### [Information given]
◇ ◇ ◇ ◇ ◇

/-! ### State.noteEntropy -/

@[simp] theorem State.noteEntropy_cmd (n : Nat) (s : State) :
    (s.noteEntropy n).cmd = s.cmd := rfl
@[simp] theorem State.noteEntropy_wgValid (n : Nat) (s : State) :
    (s.noteEntropy n).wgValid = s.wgValid := rfl
@[simp] theorem State.noteEntropy_wgDet (n : Nat) (s : State) :
    (s.noteEntropy n).wgDet = s.wgDet := rfl
@[simp] theorem State.noteEntropy_ksValid (n : Nat) (s : State) :
    (s.noteEntropy n).ksValid = s.ksValid := rfl
@[simp] theorem State.noteEntropy_ksDet (n : Nat) (s : State) :
    (s.noteEntropy n).ksDet = s.ksDet := rfl
@[simp] theorem State.noteEntropy_err (n : Nat) (s : State) :
    (s.noteEntropy n).err = s.err := rfl
@[simp] theorem State.noteEntropy_serr (n : Nat) (s : State) :
    (s.noteEntropy n).serr = s.serr := rfl
@[simp] theorem State.noteEntropy_res (n : Nat) (s : State) :
    (s.noteEntropy n).res = s.res := rfl
@[simp] theorem State.noteEntropy_outcnt (n : Nat) (s : State) :
    (s.noteEntropy n).outcnt = s.outcnt := rfl
@[simp] theorem State.noteEntropy_d (n : Nat) (s : State) :
    (s.noteEntropy n).d = s.d := rfl
@[simp] theorem State.noteEntropy_wg (n : Nat) (s : State) :
    (s.noteEntropy n).wg = s.wg := rfl
@[simp] theorem State.noteEntropy_key (n : Nat) (s : State) :
    (s.noteEntropy n).key = s.key := rfl
@[simp] theorem State.noteEntropy_nonce (n : Nat) (s : State) :
    (s.noteEntropy n).nonce = s.nonce := rfl
@[simp] theorem State.noteEntropy_ctr (n : Nat) (s : State) :
    (s.noteEntropy n).ctr = s.ctr := rfl
@[simp] theorem State.noteEntropy_cur (n : Nat) (s : State) :
    (s.noteEntropy n).cur = s.cur := rfl
@[simp] theorem State.noteEntropy_buf (n : Nat) (s : State) :
    (s.noteEntropy n).buf = s.buf := rfl
@[simp] theorem State.noteEntropy_acc (n : Nat) (s : State) :
    (s.noteEntropy n).acc = s.acc := rfl
@[simp] theorem State.noteEntropy_nb (n : Nat) (s : State) :
    (s.noteEntropy n).nb = s.nb := rfl
@[simp] theorem State.noteEntropy_out (n : Nat) (s : State) :
    (s.noteEntropy n).out = s.out := rfl
@[simp] theorem State.noteEntropy_inputs (n : Nat) (s : State) :
    (s.noteEntropy n).inputs = s.inputs := rfl
@[simp] theorem State.noteEntropy_readData (n : Nat) (s : State) :
    (s.noteEntropy n).readData = s.readData := rfl
@[simp] theorem State.noteEntropy_entropy (n : Nat) (s : State) :
    (s.noteEntropy n).entropy = s.entropy.tail := rfl
@[simp] theorem State.noteEntropy_requests (n : Nat) (s : State) :
    (s.noteEntropy n).requests = s.requests ++ [.entropy n] := rfl

/-! ### State.resetInput -/

@[simp] theorem State.resetInput_cmd (c : Config) (s : State) :
    (s.resetInput c).cmd = (State.resetWith c).cmd := rfl
@[simp] theorem State.resetInput_wgValid (c : Config) (s : State) :
    (s.resetInput c).wgValid = (State.resetWith c).wgValid := rfl
@[simp] theorem State.resetInput_wgDet (c : Config) (s : State) :
    (s.resetInput c).wgDet = (State.resetWith c).wgDet := rfl
@[simp] theorem State.resetInput_ksValid (c : Config) (s : State) :
    (s.resetInput c).ksValid = (State.resetWith c).ksValid := rfl
@[simp] theorem State.resetInput_ksDet (c : Config) (s : State) :
    (s.resetInput c).ksDet = (State.resetWith c).ksDet := rfl
@[simp] theorem State.resetInput_err (c : Config) (s : State) :
    (s.resetInput c).err = (State.resetWith c).err := rfl
@[simp] theorem State.resetInput_serr (c : Config) (s : State) :
    (s.resetInput c).serr = (State.resetWith c).serr := rfl
@[simp] theorem State.resetInput_res (c : Config) (s : State) :
    (s.resetInput c).res = (State.resetWith c).res := rfl
@[simp] theorem State.resetInput_outcnt (c : Config) (s : State) :
    (s.resetInput c).outcnt = (State.resetWith c).outcnt := rfl
@[simp] theorem State.resetInput_d (c : Config) (s : State) :
    (s.resetInput c).d = (State.resetWith c).d := rfl
@[simp] theorem State.resetInput_wg (c : Config) (s : State) :
    (s.resetInput c).wg = (State.resetWith c).wg := rfl
@[simp] theorem State.resetInput_key (c : Config) (s : State) :
    (s.resetInput c).key = (State.resetWith c).key := rfl
@[simp] theorem State.resetInput_nonce (c : Config) (s : State) :
    (s.resetInput c).nonce = (State.resetWith c).nonce := rfl
@[simp] theorem State.resetInput_ctr (c : Config) (s : State) :
    (s.resetInput c).ctr = (State.resetWith c).ctr := rfl
@[simp] theorem State.resetInput_cur (c : Config) (s : State) :
    (s.resetInput c).cur = (State.resetWith c).cur := rfl
@[simp] theorem State.resetInput_buf (c : Config) (s : State) :
    (s.resetInput c).buf = (State.resetWith c).buf := rfl
@[simp] theorem State.resetInput_acc (c : Config) (s : State) :
    (s.resetInput c).acc = (State.resetWith c).acc := rfl
@[simp] theorem State.resetInput_nb (c : Config) (s : State) :
    (s.resetInput c).nb = (State.resetWith c).nb := rfl
@[simp] theorem State.resetInput_out (c : Config) (s : State) :
    (s.resetInput c).out = (State.resetWith c).out := rfl
@[simp] theorem State.resetInput_inputs (c : Config) (s : State) :
    (s.resetInput c).inputs = s.inputs := rfl
@[simp] theorem State.resetInput_readData (c : Config) (s : State) :
    (s.resetInput c).readData = s.readData := rfl
@[simp] theorem State.resetInput_entropy (c : Config) (s : State) :
    (s.resetInput c).entropy = s.entropy := rfl
@[simp] theorem State.resetInput_requests (c : Config) (s : State) :
    (s.resetInput c).requests = s.requests := rfl

/-! ### State.resetWith -/

@[simp] theorem State.resetWith_cmd (c : Config) : (State.resetWith c).cmd = 0 := rfl
@[simp] theorem State.resetWith_wgValid (c : Config) : (State.resetWith c).wgValid = false := rfl
@[simp] theorem State.resetWith_wgDet (c : Config) : (State.resetWith c).wgDet = false := rfl
@[simp] theorem State.resetWith_ksValid (c : Config) : (State.resetWith c).ksValid = false := rfl
@[simp] theorem State.resetWith_ksDet (c : Config) : (State.resetWith c).ksDet = false := rfl
@[simp] theorem State.resetWith_err (c : Config) : (State.resetWith c).err = .ok := rfl
@[simp] theorem State.resetWith_serr (c : Config) : (State.resetWith c).serr = 0 := rfl
@[simp] theorem State.resetWith_res (c : Config) : (State.resetWith c).res = 0 := rfl
@[simp] theorem State.resetWith_outcnt (c : Config) : (State.resetWith c).outcnt = 0 := rfl
@[simp] theorem State.resetWith_d (c : Config) : (State.resetWith c).d = List.replicate (ndata c) 0 := rfl
@[simp] theorem State.resetWith_wg (c : Config) : (State.resetWith c).wg = Quad.zero := rfl
@[simp] theorem State.resetWith_key (c : Config) : (State.resetWith c).key = List.replicate c.keyLen 0 := rfl
@[simp] theorem State.resetWith_nonce (c : Config) : (State.resetWith c).nonce = List.replicate c.nonceLen 0 := rfl
@[simp] theorem State.resetWith_ctr (c : Config) : (State.resetWith c).ctr = 0 := rfl
@[simp] theorem State.resetWith_cur (c : Config) : (State.resetWith c).cur = BitVec.ofNat 16 c.blockLen := rfl
@[simp] theorem State.resetWith_buf (c : Config) : (State.resetWith c).buf = List.replicate c.blockLen 0 := rfl
@[simp] theorem State.resetWith_acc (c : Config) : (State.resetWith c).acc = 0 := rfl
@[simp] theorem State.resetWith_nb (c : Config) : (State.resetWith c).nb = 0 := rfl
@[simp] theorem State.resetWith_out (c : Config) : (State.resetWith c).out = [] := rfl
@[simp] theorem State.resetWith_inputs (c : Config) : (State.resetWith c).inputs = [] := rfl
@[simp] theorem State.resetWith_readData (c : Config) : (State.resetWith c).readData = [] := rfl
@[simp] theorem State.resetWith_entropy (c : Config) : (State.resetWith c).entropy = [] := rfl
@[simp] theorem State.resetWith_requests (c : Config) : (State.resetWith c).requests = [] := rfl

end Sys2Proof.Machine
end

◇ ◇ ◇ ◇ ◇

### [Task requirements]
From the listing above, the lines starting with the one that has "theorem State.resetInput_wg (c" and running through the one that has "c).err = .ok := rfl" should be copied exactly, ends included.

### [Output for this exercise]
@[simp] theorem State.resetInput_wg (c : Config) (s : State) :
    (s.resetInput c).wg = (State.resetWith c).wg := rfl
@[simp] theorem State.resetInput_key (c : Config) (s : State) :
    (s.resetInput c).key = (State.resetWith c).key := rfl
@[simp] theorem State.resetInput_nonce (c : Config) (s : State) :
    (s.resetInput c).nonce = (State.resetWith c).nonce := rfl
@[simp] theorem State.resetInput_ctr (c : Config) (s : State) :
    (s.resetInput c).ctr = (State.resetWith c).ctr := rfl
@[simp] theorem State.resetInput_cur (c : Config) (s : State) :
    (s.resetInput c).cur = (State.resetWith c).cur := rfl
@[simp] theorem State.resetInput_buf (c : Config) (s : State) :
    (s.resetInput c).buf = (State.resetWith c).buf := rfl
@[simp] theorem State.resetInput_acc (c : Config) (s : State) :
    (s.resetInput c).acc = (State.resetWith c).acc := rfl
@[simp] theorem State.resetInput_nb (c : Config) (s : State) :
    (s.resetInput c).nb = (State.resetWith c).nb := rfl
@[simp] theorem State.resetInput_out (c : Config) (s : State) :
    (s.resetInput c).out = (State.resetWith c).out := rfl
@[simp] theorem State.resetInput_inputs (c : Config) (s : State) :
    (s.resetInput c).inputs = s.inputs := rfl
@[simp] theorem State.resetInput_readData (c : Config) (s : State) :
    (s.resetInput c).readData = s.readData := rfl
@[simp] theorem State.resetInput_entropy (c : Config) (s : State) :
    (s.resetInput c).entropy = s.entropy := rfl
@[simp] theorem State.resetInput_requests (c : Config) (s : State) :
    (s.resetInput c).requests = s.requests := rfl

/-! ### State.resetWith -/

@[simp] theorem State.resetWith_cmd (c : Config) : (State.resetWith c).cmd = 0 := rfl
@[simp] theorem State.resetWith_wgValid (c : Config) : (State.resetWith c).wgValid = false := rfl
@[simp] theorem State.resetWith_wgDet (c : Config) : (State.resetWith c).wgDet = false := rfl
@[simp] theorem State.resetWith_ksValid (c : Config) : (State.resetWith c).ksValid = false := rfl
@[simp] theorem State.resetWith_ksDet (c : Config) : (State.resetWith c).ksDet = false := rfl
@[simp] theorem State.resetWith_err (c : Config) : (State.resetWith c).err = .ok := rfl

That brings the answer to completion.